Published on May 22, 2026
Traditional methods in feature ranking have relied on the belief that they can provide stable, faithful, and complete outputs. However, new research reveals a critical flaw: in the presence of collinear features, no ranking can maintain these three qualities simultaneously. This discovery challenges long-held assumptions in the field.
The study, published on arXiv, demonstrates that when features become collinear, ranking reduces to arbitrary outcomes, akin to a coin flip. Researchers quantified this impossibility across four model classes and proposed a solution—DASH, or Diversified Aggregation of SHAP. This ensemble method promises stability, even in cases where features are symmetrically relevant.
Analyzing 77 public datasets, the researchers found that 68% displayed attribution instability, raising serious concerns about existing SHAP-based methods. The findings suggest that switching to alternative approaches, like conditional SHAP, fails to address the core issue of collinearity. This necessitates a reevaluation of how feature importance is assessed in machine learning contexts.
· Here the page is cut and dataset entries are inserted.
-- ==== Sys2Proof/Tests/Slice0.lean ====
section
/-! SUPPORT. Tests: words written out from the specification's encodings, ill-formed terms, single steps whose results the
specification gives, and for the statements about the model states that meet their hypotheses. -/

set_option Elab.async false

namespace Sys2Proof.Tests

open Sys2Proof Sys2Proof.Machine

/-! Decoding. Every word is written out from the bit fields of R35, R40 to R42 and R398 and the codes of R37, R38, R58, R59 and
R399. -/

/-- Every scalar word of the list is the instruction beside it. -/
def scalars (l : List (Nat × Instr)) : Bool := l.all fun p => match decodeScalar p.1 with | .ok i => i == p.2 | .error _ => false

/-- Every lane word of the list is the instruction beside it, under the widest allocation. -/
def lanes (l : List (Nat × Instr)) : Bool := l.all fun p => match decodeLane 192 p.1 with | .ok i => i == p.2 | .error _ => false

/-- Every packet of the list is the command beside it. -/
def packets (l : List (Nat × Instr)) : Bool := l.all fun p => match decodePacket p.1 with | .ok i => i.1 == p.2 | .error _ => false

/-- Why bits are no instruction. -/
def rejected {α : Type} (r : Except Reject α) : Option Reject := match r with | .ok _ => none | .error x => some x

/-- R34: the worked encodings of the specification, addi x7, x0, 1024, bne x1, x0, +1 and fadd.f32 v2, v0, v1. -/
theorem test_decode_worked :
    scalars [(0x04E00400, .addi 7 0 1024), (0x44200001, .bne 1 0 1)] = true ∧
    lanes [(0x080 * 2 ^ 78 + 2 * 2 ^ 74 + 0x02 * 2 ^ 66 + 0x00 * 2 ^ 58 + 0x01 * 2 ^ 50 + 0xF1 * 2 ^ 42,
      .fadd ⟨0, false, false, 2, 2, 0, 1, 0xF1, 0, 0, 0, false, 0, 0⟩)] = true := by decide +kernel

/-- R40, R58, R140 to R144: integer words. -/
theorem test_decode_integer : lanes
    [(0x00002020478BC40002480000, .iadd ⟨0,false,false,8,0x8,0x11,0xe2,0xf1,0x0,9,0,true,0,0x0⟩),
     (0x00006020478BC40002480000, .isub ⟨0,false,false,8,0x8,0x11,0xe2,0xf1,0x0,9,0,true,0,0x0⟩),
     (0x0000A020478BC40002480000, .imul ⟨0,false,false,8,0x8,0x11,0xe2,0xf1,0x0,9,0,true,0,0x0⟩),
     (0x0000C420478BC40000000000, .imulh ⟨0,false,false,1,0x8,0x11,0xe2,0xf1,0x0,0,0,false,0,0x0⟩),
     (0x00012820478B500002C00000, .imad ⟨0,false,false,10,0x8,0x11,0xe2,0xd4,0x0,11,0,false,0,0x0⟩),
     (0x01014020478BC40000000000, .imin ⟨0,false,true,0,0x8,0x11,0xe2,0xf1,0x0,0,0,false,0,0x0⟩),
     (0x01018020478BC40000000000, .imax ⟨0,false,true,0,0x8,0x11,0xe2,0xf1,0x0,0,0,false,0,0x0⟩),
     (0x0001E02047C7C40000080000, .iabs ⟨0,false,false,8,0x8,0x11,0xf1,0xf1,0x0,0,0,true,0,0x0⟩),
     (0x0002202047C7C40000080000, .ineg ⟨0,false,false,8,0x8,0x11,0xf1,0xf1,0x0,0,0,true,0,0x0⟩),
     (0x00024820478BC40000000000, .andLane ⟨0,false,false,2,0x8,0x11,0xe2,0xf1,0x0,0,0,false,0,0x0⟩),
     (0x00028820478BC40000000000, .orLane ⟨0,false,false,2,0x8,0x11,0xe2,0xf1,0x0,0,0,false,0,0x0⟩),
     (0x0002C820478BC40000000000, .xorLane ⟨0,false,false,2,0x8,0x11,0xe2,0xf1,0x0,0,0,false,0,0x0⟩),
     (0x00030C2047C7C40000000000, .not ⟨0,false,false,3,0x8,0x11,0xf1,0xf1,0x0,0,0,false,0,0x0⟩),
     (0x01034020478BC40000000000, .shlLane ⟨0,false,true,0,0x8,0x11,0xe2,0xf1,0x0,0,0,false,0,0x0⟩),
     (0x01038020478BC40000000000, .shrLane ⟨0,false,true,0,0x8,0x11,0xe2,0xf1,0x0,0,0,false,0,0x0⟩),
     (0x0103C020478BC40000000000, .sraLane ⟨0,false,true,0,0x8,0x11,0xe2,0xf1,0x0,0,0,false,0,0x0⟩),
     (0x01040020478BC40000000000, .rot ⟨0,false,true,0,0x8,0x11,0xe2,0xf1,0x0,0,0,false,0,0x0⟩),
     (0x00044020478BC40000000000, .bfe ⟨0,false,false,0,0x8,0x11,0xe2,0xf1,0x0,0,0,false,0,0x0⟩),
     (0x00048420478B500000000000, .bfi ⟨0,false,false,1,0x8,0x11,0xe2,0xd4,0x0,0,0,false,0,0x0⟩),
     (0x0004EC2047C7C40000000000, .popcLane ⟨0,false,false,11,0x8,0x11,0xf1,0xf1,0x0,0,0,false,0,0x0⟩),
     (0x00052C2047C7C40000000000, .clzLane ⟨0,false,false,11,0x8,0x11,0xf1,0xf1,0x0,0,0,false,0,0x0⟩),
     (0x00056C2047C7C40000000000, .brev ⟨0,false,false,11,0x8,0x11,0xf1,0xf1,0x0,0,0,false,0,0x0⟩),
     (0x00058C2047C7C40000000000, .mov ⟨0,false,false,3,0x8,0x11,0xf1,0xf1,0x0,0,0,false,0,0x0⟩),
     (0x0005F820478B500003C08000, .sel ⟨0,false,false,14,0x8,0x11,0xe2,0xd4,0x0,15,0,false,0,0x8000⟩),
     (0x00062820478B500000080001, .idp4 ⟨0,false,false,10,0x8,0x11,0xe2,0xd4,0x0,0,0,true,0,0x1⟩)] = true := by decide +kernel

/-- R40, R58, R145 to R153: float and special-function words. -/
theorem test_decode_float : lanes
    [(0x00200C20478BC40002100000, .fadd ⟨0,false,false,3,0x8,0x11,0xe2,0xf1,0x0,8,1,false,0,0x0⟩),
     (0x00204C20478BC40002100000, .fsub ⟨0,false,false,3,0x8,0x11,0xe2,0xf1,0x0,8,1,false,0,0x0⟩),
     (0x00208C20478BC40002100000, .fmul ⟨0,false,false,3,0x8,0x11,0xe2,0xf1,0x0,8,1,false,0,0x0⟩),
     (0x0020C820478B500000200003, .fma ⟨0,false,false,2,0x8,0x11,0xe2,0xd4,0x0,0,2,false,0,0x3⟩),
     (0x00211020478BC40000000001, .fmin ⟨0,false,false,4,0x8,0x11,0xe2,0xf1,0x0,0,0,false,0,0x1⟩),
     (0x00215020478BC40000000001, .fmax ⟨0,false,false,4,0x8,0x11,0xe2,0xf1,0x0,0,0,false,0,0x1⟩),
     (0x0021882047C7C40000000000, .fabs ⟨0,false,false,2,0x8,0x11,0xf1,0xf1,0x0,0,0,false,0,0x0⟩),
     (0x0021C82047C7C40000000000, .fneg ⟨0,false,false,2,0x8,0x11,0xf1,0xf1,0x0,0,0,false,0,0x0⟩),
     (0x00220820478BC40000000000, .fcpys ⟨0,false,false,2,0x8,0x11,0xe2,0xf1,0x0,0,0,false,0,0x0⟩),
     (0x0022482047C7C40000300001, .frnd ⟨0,false,false,2,0x8,0x11,0xf1,0xf1,0x0,0,3,false,0,0x1⟩),
     (0x0022882047C7C40000000000, .fclass ⟨0,false,false,2,0x8,0x11,0xf1,0xf1,0x0,0,0,false,0,0x0⟩),
     (0x0022CC20478B500000080000, .fdp2 ⟨0,false,false,3,0x8,0x11,0xe2,0xd4,0x0,0,0,true,0,0x0⟩),
     (0x1440082047C7C40000100000, .rcp ⟨5,false,false,2,0x8,0x11,0xf1,0xf1,0x0,0,1,false,0,0x0⟩),
     (0x3C40502047C7C40000000000, .rsq ⟨15,false,false,4,0x8,0x11,0xf1,0xf1,0x0,0,0,false,0,0x0⟩),
     (0x1440882047C7C40000100000, .sqrt ⟨5,false,false,2,0x8,0x11,0xf1,0xf1,0x0,0,1,false,0,0x0⟩),
     (0x3C40D02047C7C40000000000, .exp2 ⟨15,false,false,4,0x8,0x11,0xf1,0xf1,0x0,0,0,false,0,0x0⟩),
     (0x3C41102047C7C40000000000, .log2 ⟨15,false,false,4,0x8,0x11,0xf1,0xf1,0x0,0,0,false,0,0x0⟩),
     (0x3C41502047C7C40000000000, .sinp ⟨15,false,false,4,0x8,0x11,0xf1,0xf1,0x0,0,0,false,0,0x0⟩),
     (0x3C41902047C7C40000000000, .cosp ⟨15,false,false,4,0x8,0x11,0xf1,0xf1,0x0,0,0,false,0,0x0⟩),
     (0x3C41D02047C7C40000000000, .tanh ⟨15,false,false,4,0x8,0x11,0xf1,0xf1,0x0,0,0,false,0,0x0⟩)] = true := by decide +kernel

/-- R40, R58, R125 to R131, R157: conversion and predicate words. -/
theorem test_decode_convert : lanes
    [(0x0050082047C7C40000600003, .cvt ⟨0,false,false,2,0x8,0x11,0xf1,0xf1,0x0,1,2,false,0,0x3⟩),
     (0x00505420478BC40000400001, .pack ⟨0,false,false,5,0x8,0x11,0xe2,0xf1,0x0,1,0,false,0,0x1⟩),
     (0x0050B420478BC40000000001, .unpk ⟨0,false,false,13,0x8,0x11,0xe2,0xf1,0x0,0,0,false,0,0x1⟩),
     (0x0050C820478B500001C00000, .scacc ⟨0,false,false,2,0x8,0x11,0xe2,0xd4,0x0,7,0,false,0,0x0⟩),
     (0x00511420478BC40000C00007, .scale ⟨0,false,false,5,0x8,0x11,0xe2,0xf1,0x0,3,0,false,0,0x7⟩),
     (0x0051482047C7C40000000002, .bscl ⟨0,false,false,2,0x8,0x11,0xf1,0xf1,0x0,0,0,false,0,0x2⟩),
     (0x016007C4478BC40000000005, .push ⟨0,false,true,1,0xf1,0x11,0xe2,0xf1,0x0,0,0,false,0,0x5⟩),
     (0x006043C7A3C7C40000000000, .pushv ⟨0,false,false,0,0xf1,0xe8,0xf1,0xf1,0x0,0,0,false,0,0x0⟩),
     (0x006083C7C7C7C40000000000, .pinv ⟨0,false,false,0,0xf1,0xf1,0xf1,0xf1,0x0,0,0,false,0,0x0⟩),
     (0x0060C3C7C7C7C40000000000, .pop ⟨0,false,false,0,0xf1,0xf1,0xf1,0xf1,0x0,0,0,false,0,0x0⟩),
     (0x00610023C7C7C40000000000, .psav ⟨0,false,false,0,0x8,0xf1,0xf1,0xf1,0x0,0,0,false,0,0x0⟩),
     (0x006143C447C7C40000000000, .prst ⟨0,false,false,0,0xf1,0x11,0xf1,0xf1,0x0,0,0,false,0,0x0⟩),
     (0x006183C7C7C7C40000000000, .exit ⟨0,false,false,0,0xf1,0xf1,0xf1,0xf1,0x0,0,0,false,0,0x0⟩),
     (0x0061CBC4478BC40000000032, .vote ⟨0,false,false,2,0xf1,0x11,0xe2,0xf1,0x0,0,0,false,0,0x32⟩),
     (0x00620023C7C7C40000000003, .rqp ⟨0,false,false,0,0x8,0xf1,0xf1,0xf1,0x0,0,0,false,0,0x3⟩),
     (0x006243C7C7C7C40000000000, .nopl ⟨0,false,false,0,0xf1,0xf1,0xf1,0xf1,0x0,0,0,false,0,0x0⟩)] = true := by decide +kernel

/-- R40, R58, R157, R198: cross-lane, team and memory words. -/
theorem test_decode_cross : lanes
    [(0x0070002047C7500000000024, .shfl ⟨0,false,false,0,0x8,0x11,0xf1,0xd4,0x0,0,0,false,0,0x24⟩),
     (0x00704020478B53FFFC000000, .shfli ⟨0,false,false,0,0x8,0x11,0xe2,0xd4,0xffff,0,0,false,0,0x0⟩),
     (0x0070882047C7C40000100000, .redl ⟨0,false,false,2,0x8,0x11,0xf1,0xf1,0x0,0,1,false,0,0x0⟩),
     (0x0070C02047C750000000000B, .scanl ⟨0,false,false,0,0x8,0x11,0xf1,0xd4,0x0,0,0,false,0,0xb⟩),
     (0x0071002047C750000C000002, .dswp ⟨0,false,false,0,0x8,0x11,0xf1,0xd4,0x3,0,0,false,0,0x2⟩),
     (0x00714023C7C7C4001C000000, .graft ⟨0,false,false,0,0x8,0xf1,0xf1,0xf1,0x7,0,0,false,0,0x0⟩),
     (0x00718023C7C7C40024000000, .join ⟨0,false,false,0,0x8,0xf1,0xf1,0xf1,0x9,0,0,false,0,0x0⟩),
     (0x0071C023C7C7C40000000000, .leave ⟨0,false,false,0,0x8,0xf1,0xf1,0xf1,0x0,0,0,false,0,0x0⟩),
     (0x00720023C7C7C40000000002, .tmemb ⟨0,false,false,0,0x8,0xf1,0xf1,0xf1,0x0,0,0,false,0,0x2⟩),
     (0x1080002047C7C7FFF1C300C2, .ld ⟨4,false,false,0,0x8,0x11,0xf1,0xf1,0xfffc,7,0,false,3,0xc2⟩),
     (0x0080602047C7C40013C00011, .st ⟨0,false,false,8,0x8,0x11,0xf1,0xf1,0x4,15,0,false,0,0x11⟩),
     (0x0080942047C7C40020000003, .lds ⟨0,false,false,5,0x8,0x11,0xf1,0xf1,0x8,0,0,false,0,0x3⟩),
     (0x0080C82047C7C40020000024, .sts ⟨0,false,false,2,0x8,0x11,0xf1,0xf1,0x8,0,0,false,0,0x24⟩),
     (0x00810023878B8C0014C00002, .smap ⟨0,false,false,0,0x8,0xe1,0xe2,0xe3,0x5,3,0,false,0,0x2⟩),
     (0x00814023C7C7C4003C000001, .sunmap ⟨0,false,false,0,0x8,0xf1,0xf1,0xf1,0xf,0,0,false,0,0x1⟩),
     (0x008183C7C7C7C40008000000, .sflush ⟨0,false,false,0,0xf1,0xf1,0xf1,0xf1,0x2,0,0,false,0,0x0⟩),
     (0x0081C3C447C7C4010100001A, .pref ⟨0,false,false,0,0xf1,0x11,0xf1,0xf1,0x40,4,0,false,0,0x1a⟩),
     (0x0482002047C7C40101000004, .llock ⟨1,false,false,0,0x8,0x11,0xf1,0xf1,0x40,4,0,false,0,0x4⟩),
     (0x0482402047C7C40101000004, .lunlk ⟨1,false,false,0,0x8,0x11,0xf1,0xf1,0x40,4,0,false,0,0x4⟩)] = true := by decide +kernel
The implications of this research extend to fairness auditing, revealing that SHAP-based discrimination audits may be fundamentally flawed under collinearity conditions. The work culminates in a set of practical diagnostic tools and a formally verified impossibility theorem, marking a significant milestone in explainable AI. This pivotal breakthrough redefines our understanding of feature ranking and its limitations.